/-- `30_encoding.md` R61: at every CAPW the word has `8 + max(CAPW, 8)` bits and decoding gives back the
row and operand that were encoded; a word of that size that decodes has an operand that fits and is its
encoding, so a word whose operand bits do not fit is refused; at CAPW 16 this is the machine's decoder. -/
def Obligations.CommandWordAtEveryWidth : Prop :=
  (∀ (capw : Nat) (o : Op) (operand : Nat), operandFits capw o.form operand = true →
    encodeAt capw o operand < 2 ^ (8 + max capw 8) ∧
    decodeAt capw (encodeAt capw o operand) = .ok (o, operand)) ∧
  (∀ (capw w : Nat) (o : Op) (operand : Nat), w < 2 ^ (8 + max capw 8) →
    decodeAt capw w = .ok (o, operand) → operandFits capw o.form operand = true ∧ encodeAt capw o operand = w) ∧
  (∀ (capw : Nat) (o : Op) (arg : Nat), arg < 2 ^ max capw 8 → operandFits capw o.form arg = false →
    ∃ e, decodeAt capw (encodeAt capw o arg) = .error e) ∧
  ∀ (cw : CommandWord) (i : Instr),
    decode cw = .ok i ↔ decodeAt 16 cw.toNat = .ok (i.op, i.arg.toNat)

/-! ### Steps, reset and the whole machine -/

/-- When the word at the port decodes to a command, a step is that command performed on the state in which
the word has been taken (the port moves on, and the model's own draw counter, log 9). -/
def Obligations.StepRunsTheDecodedCommand : Prop :=
  ∀ (s : State) (cw : CommandWord) (i : Instr) (rest : List HostInput),
    s.port = .command cw :: rest → decode cw = .ok i →
      step s = exec i { s with port := rest, draws := s.draws + 1 }

/-- With no input waiting, a step leaves the state as it is: "A moment with no command is simply no step of
the block" (`30_encoding.md` R58); the port is the model's own (log 5). -/
def Obligations.NoInputHoldsTheState : Prop := ∀ s : State, s.port = [] → step s = .next s

/-- The external reset (`70_reset_and_hazards.md` section 1) gives every register its reset value, leaves the
build-time constants, does not clear the buffers and leaves every cell unspecified to the host. The model's
own choices here: the reset is an input of the port (log 6), the stored cells are kept (log 11), and a read
of an unspecified cell is a free value (log 9). -/
def Obligations.ExternalResetClearsRegistersOnly : Prop :=
  ∀ (s : State) (rest : List HostInput), s.port = .reset :: rest →
    ∃ t, step s = .next t ∧ t.cfg = s.cfg ∧ t.crc = 0x00 ∧
      t.enc = { state := .idle, err := .none, cap := 0, len := 0, crc := 0x00, buf := s.enc.buf } ∧
      t.dec = { state := .idle, err := .none, cap := 0, len := 0, crc := 0x00, buf := s.dec.buf } ∧
      t.decEsc = false ∧
      ∀ (sp : Space) (i : Cap), t.cellValue sp i = Config.unspecifiedByte t.draws sp i.toNat

/-- The table of reset values (`10_state.md` R25) and the outputs it gives. The configured constants and the
values of unspecified cells are free values in the model's own form (log 2, log 9). That the length outputs
are 0 in `IDLE` is the model's choice (log 20): U3 would let them be any value. -/
def Obligations.ResetValues : Prop :=
  State.reset.crc = 0x00 ∧
  (State.reset.enc.crc = 0x00 ∧ State.reset.enc.cap = 0 ∧ State.reset.enc.len = 0 ∧
    State.reset.enc.state = .idle ∧ State.reset.enc.err = .none) ∧
  (State.reset.dec.crc = 0x00 ∧ State.reset.dec.cap = 0 ∧ State.reset.dec.len = 0 ∧
    State.reset.dec.state = .idle ∧ State.reset.dec.err = .none ∧ State.reset.decEsc = false) ∧
  State.reset.cfg.bytes = ReservedBytes.built ∧
  (∀ (sp : Space) (i : Cap),
    State.reset.cellValue sp i = Config.unspecifiedByte State.reset.draws sp i.toNat) ∧
  observe State.reset =
    { crcVal := 0x00, crcZero := true, encState := 0, encErr := 0, encLen := 0, decState := 0, decErr := 0, decLen := 0 }

/-- The invariant of the block holds after reset (the spec's own inferences `10_state.md` R18 and R26). -/
def Obligations.ResetIsSound : Prop := State.reset.Sound

/-- Every step keeps the invariant of the block: the error code is `NONE` exactly outside `ERR`, `enc_err`
is never 2 or 3, lengths never pass capacities, capacities never pass the real buffers, the buffers keep
their canonical form inside their spaces (the spec's own inferences `10_state.md` R18 and R26). -/
def Obligations.EveryStepKeepsSound : Prop :=
  ∀ s t : State, s.Sound → step s = .next t → t.Sound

**Task to carry out**
Retrieve each line of the data in which the word "free" can be found.

**Solution to this exercise**
of an unspecified cell is a free value (log 9). -/
values of unspecified cells are free values in the model's own form (log 2, log 9). That the length outputs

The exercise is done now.